What Are the Best Tips for Cooking Butternut Squash in a Crock-Pot®?

Cynde Gregory
Cynde Gregory
Woman baking cookies
Woman baking cookies

Butternut squash fairly brims with nutrition. High in fiber, vitamins A, C, and E, as well as B6 — one of the B complex vitamins — it also offers substantial amounts of folate, calcium, and thiamin. With its robust, almost meat-like flesh and affordable price, cooks have developed dozens of ways to prepare butternut squash in a Crock-Pot®. There’s no need to add water because butternut squash contains plenty, and as long as the skin has been well scrubbed and the seeds removed, some cooks find there’s no need to peel it before cooking either.

Experienced cooks know that, without a very sharp knife, cutting a butternut squash can be not only difficult but a tad dangerous. The skin is extremely tough, but trimming off the ends and slicing it in half is the only way to get at the seeds. The seeds, located in the squash’s round belly, need to be removed before cooking. One clever tip is to microwave the squash for a few minutes then let it cool to soften the skin before cooking the butternut squash in a Crock-Pot®.

Selecting smaller butternut squash is also a good idea because the skins aren’t as thick, making them easier to cut. In addition, larger squash can become bitter; smaller ones retain their lovely, sweetly subtle flavor. Butternut squash store well and can be kept for a long time in a dark pantry, but the longer the squash is held, the drier it becomes, which contributes to a tough skin too.

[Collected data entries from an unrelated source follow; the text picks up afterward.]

-- ==== Sys2Proof/Machine/Fabric.lean ====
section
/-! DEFINITION. The logic of a stope (R267 to R290): cells, joiners and carry chains, routing over tiles and stope boundaries, the overlay of a
compatibility stope, flip-flops, and the ports of its block memories. -/

namespace Sys2Proof.Machine

/-! ### Tiles and stopes (R26, R272) -/

/-- The tile beside tile `t` of the same stope on face `f` (0 to 3: north, east, south, west), if there is one. -/
def tileBeside (t f : Nat) : Option Nat :=
  match f with
  | 0 => if t / 32 < 15 then some (t + 32) else none
  | 1 => if t % 32 < 31 then some (t + 1) else none
  | 2 => if 32 ≤ t then some (t - 32) else none
  | 3 => if 0 < t % 32 then some (t - 1) else none
  | _ => none

/-- The stope beside stope element `k` on face `f`, if there is one: the mesh of R26 with row and column rising as the tiles' y and x do; face to face, its
partner on the other Seam. -/
def stopeBeside (k f : Nat) : Option Nat :=
  match f with
  | 0 => if k % 64 / 8 < 7 then some (k + 8) else none
  | 1 => if k % 8 < 7 then some (k + 1) else none
  | 2 => if 0 < k % 64 / 8 then some (k - 8) else none
  | 3 => if 0 < k % 8 then some (k - 1) else none
  | _ => some ((k + 64) % 128)

/-- The face of the neighbour that meets face `f`. -/
def faceAcross (f : Nat) : Nat := if f = 4 then 4 else (f + 2) % 4

/-- The tile of the neighbouring stope that meets tile `t` across face `f`. -/
def tileAcross (t f : Nat) : Nat :=
  match f with
  | 0 => t % 32
  | 1 => t - 31
  | 2 => t % 32 + 480
  | 3 => t + 31
  | _ => t

/-- The number of a boundary wire of a stope, outgoing or incoming: 24 for each of the five faces of each tile. -/
def wireNo (t f i : Nat) : Nat := 120 * t + 24 * f + i

/-! ### What a context sets -/

/-- The frames of tile column `x` in a plane (R302), numbered from 0. -/
def columnFrames (p : Tbl (BitVec 1024)) (x : Nat) : List (Nat × BitVec 1024) :=
  (p.filter (fun e => decide (30 * x ≤ e.1) && decide (e.1 < 30 * x + 30))).map (fun e => (e.1 - 30 * x, e.2))

/-- The setting of cell `c` of tile `t` in a plane, and of the tile. -/
def cellCfg (p : Tbl (BitVec 1024)) (t c : Nat) : CellCfg := Config.cell (columnFrames p (t % 32)) (t / 32) c
def tileCfg (p : Tbl (BitVec 1024)) (t : Nat) : TileCfg := Config.tile (columnFrames p (t % 32)) (t / 32)

/-! ### Cells (R267 to R271) -/

/-- The number whose bits are table inputs K0 upward. -/
def tableIndex (k : Nat → Bool) (width : Nat) : Nat := (List.range width).foldl (fun a i => a + (if k i then 2 ^ i else 0)) 0

/-- R268: output W of a cell. In split mode it is the upper half-table, on which K5 has no effect. -/
def CellCfg.outW (c : CellCfg) (k : Nat → Bool) : Bool :=
  if c.split then c.table.getLsbD (32 + tableIndex k 5) else c.table.getLsbD (tableIndex k 6)

/-- R268: the lower half-table, output H of a cell that carries no joiner output. -/
def CellCfg.outH (c : CellCfg) (k : Nat → Bool) : Bool := c.table.getLsbD (tableIndex k 5)

/-- R269: the joiner whose output stands in place of H of cell `c` of a tile: pair joiner (c - 1) / 2 for an odd cell, quad joiner c / 4 for a cell 4q. -/
def TileCfg.joiner (x : TileCfg) (t c : Nat) : Option Sig :=
  if c % 2 = 1 ∧ x.pairs.getLsbD (c / 2) then some (.pair t (c / 2))
  else if c % 4 = 0 ∧ x.quads.getLsbD (c / 4) then some (.quad t (c / 4))
  else none

/-- R270: a flip-flop's value after a clock edge. The force input is synchronous and takes priority over the enable. -/
def flopAfter (force forceTo enable data now : Bool) : Bool := if force then forceTo else if enable then data else now

/-! ### The overlay (R281 to R285) -/

/-- A segment's fields (R282). -/
def segTile (g : BitVec 16) : Nat := (g.extractLsb' 0 9).toNat
def segVertical (g : BitVec 16) : Bool := g.getLsbD 9
def segClass (g : BitVec 16) : Nat := (g.extractLsb' 10 2).toNat
def segTrack (g : BitVec 16) : Nat := (g.extractLsb' 12 4).toNat

/-- Is a number a segment's (R281, R282): class 0b11 is never used; 8 tracks, 4 of class twelve? -/
def segValid (g : BitVec 16) : Bool := decide (segClass g < 3) && decide (segTrack g < (if segClass g = 2 then 4 else 8))

/-- The tiles a segment spans (R281), and the steps from its first tile to the stope's edge, where it is cut. -/
def segSpan (g : BitVec 16) : Nat := if segClass g = 0 then 1 else if segClass g = 1 then 4 else 12
def segRoom (g : BitVec 16) : Nat := if segVertical g then 15 - segTile g / 32 else 31 - segTile g % 32

/-- Its drive points: 2, 5 or 13, one at each tile crossing from end to end that lies in the stope. -/
def segPoints (g : BitVec 16) : Nat := min (segSpan g) (segRoom g) + 1

/-- The tile of drive point `i` of a segment. -/
def segTileAt (g : BitVec 16) (i : Nat) : Nat := segTile g + (if segVertical g then 32 * i else i)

Unless the cook is preparing anything other than simply squash, cooking butternut squash in a Crock-Pot&reg requires not only seeding but peeling as well. The best way to do this is to slice the squash the long way, trim the ends, and remove the seeds, then bake it in the oven. Once it’s cooled, peeling and dicing the flesh is much easier; in addition, roasting gives it a nice, nutty flavor.

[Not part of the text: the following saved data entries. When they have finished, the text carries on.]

-- ==== Sys2Proof/Machine/Time.lean ====
section
/-! DEFINITION. The time exchange between devices (R117 to R119). -/

namespace Sys2Proof.Machine

/-- A portal that carries time tubs: device-to-device, up, the TIM block not gated. -/
def State.timePortal (s : State) (n : Shaft) (p : Portal) : Bool :=
  decide (s.role n p = Role.D2D) && decide (s.pst n p = Pst.UP) && !s.devGated .TIM

/-- The shaft and the portal TIM.CFG names. -/
def State.timeShaft (s : State) : Shaft := Fin.ofNat 8 (s.dev .TIM_CFG_SHAFT)
def State.timePort (s : State) : Portal := Fin.ofNat 8 (s.dev .TIM_CFG_PORT)

/-- PERIOD_US of TIM.CFG. -/
def State.timePeriod (s : State) : Nat := s.dev .TIM_CFG_PERIOD_US

/-- A TIM tub (R124). -/
def timeTub (op : BitVec 8) (t1 t2 : BitVec 64) : Tub :=
  (({ Tub.zero with cls := Cls.TIM }.put 0 0 op).put 8 0 t1).put 16 0 t2

/-- TIME_EXCHANGE (R117): the follower sends a request; the flit mover stamps t1 as it leaves. -/
def State.timeExchange (s : State) : State :=
  if s.devB .TIM_CFG_SOURCE && s.timePortal s.timeShaft s.timePort && decide (s.timeSentAt + s.timePeriod ≤ s.up) then
    { (s.guardFill s.timeShaft s.timePort).egressTub s.timeShaft s.timePort (timeTub 1 0 0) with timeSentAt := s.up }
  else s

/-- TIME_EXCHANGE. -/
def execTimeExchange (s : State) : Out := .next s.timeExchange

/-- TIME_REQUEST_ANSWER (R117): a request stamped `t1` came in `dwell` ns ago, and the device, on its own timing source, answers it; the flit
mover stamps t3 as the reply leaves. -/
def State.timeAnswer (s : State) (n : Shaft) (p : Portal) (t1 : BitVec 64) (dwell : Nat) : State :=
  if !s.devB .TIM_CFG_SOURCE && s.timePortal n p then
    (s.guardFill n p).egressTub n p (timeTub 2 t1 (s.fab - BitVec.ofNat 64 dwell))
  else s

/-- TIME_REQUEST_ANSWER. -/
def execTimeRequestAnswer (sh : Shaft) (p : Portal) (t1 : BitVec 64) (dwell : Nat) (s : State) : Out := .next (s.timeAnswer sh p t1 dwell)

/-- A signed value saturated to ±(2^31 − 1), as 32 bits (TIM.OFFSET). -/
def satOffset (x : Int) : Nat := (BitVec.ofInt 32 (max (-2147483647) (min 2147483647 x))).toNat

/-- R118: the correction of an offset in ns. -/
def State.correct (s : State) (x : Int) : State :=
  if 10000 < x then ({ s with fab := s.fab + BitVec.ofInt 64 x, slew := 0 }).addDev .TIM_STAT_STEPS
  else if x < -10000 then { s with slew := x }.devEvent 0x0108 Sev.notice 0xFFFF (detail64 (BitVec.ofInt 64 x).toNat)
  else { s with slew := x }

/-- The offset of an exchange (R117). -/
def State.offsetOf (s : State) (t1 t2 t3 t4 : BitVec 64) : Int :=
  Int.tdiv (((t2.toNat : Int) - t1.toNat) - ((t4.toNat : Int) - t3.toNat)) 2 + (BitVec.ofNat 16 (s.dev .TIM_ASYM_ASYM_NS)).toInt

/-- TIME_REPLY (R118, R119): the reply to the outstanding request. -/
def State.timeReply (s : State) (t1 t2 t3 : BitVec 64) : State :=
  if s.devB .TIM_CFG_SOURCE && decide (s.timeSent = some t1) && !s.devGated .TIM then
    let x := s.offsetOf t1 t2 t3 s.fab
    let l := (x :: s.offsets).take 4
    let s1 := ({ s with timeSent := none, timeReplyAt := s.up, timeOffset := x, offsets := l }).correct x
    (s1.setDev .TIM_OFFSET_OFFSET (satOffset x)).setDev .TIM_STAT_LOCKED
      (bit (decide (l.length = 4) && l.all (fun y => decide (-40 ≤ y) && decide (y ≤ 40))))
  else s

/-- TIME_REPLY. -/
def execTimeReply (t1 t2 t3 : BitVec 64) (s : State) : Out := .next (s.timeReply t1 t2 t3)

/-- TIME_UNLOCKED (R119): no reply for four periods. An offset still being slewed goes on being slewed. DESIGN CHOICE: R119 says only that the counter runs on
the device's own source (assumption 113). -/
def State.timeUnlocked (s : State) : State :=
  if s.devB .TIM_STAT_LOCKED && decide (s.timeReplyAt + 4 * s.timePeriod ≤ s.up) then
    (s.setDev .TIM_STAT_LOCKED 0).devEvent 0x0107 Sev.notice 0xFFFF (detail64 (BitVec.ofInt 64 s.timeOffset).toNat)
  else s

/-- TIME_UNLOCKED. -/
def execTimeUnlocked (s : State) : Out := .next s.timeUnlocked

end Sys2Proof.Machine
end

There is a virtual cornucopia of ways to prepare butternut squash in a Crock-Pot®. Winter squash such as butternut make wonderful, creamy, and healthy soups. The wise cook knows that apples help sweeten the soup, while coriander, nutmeg, and cinnamon bring out a harmony of flavors.

Red lentil stew, as well as side dishes like a mélange of squash, carrots, and other root veggies are also options for preparing butternut squash in a Crock-Pot®. Curried chicken with butternut squash will draw rave reviews. Prepared with brown sugar or maple syrup, the squash can even be transformed into dessert.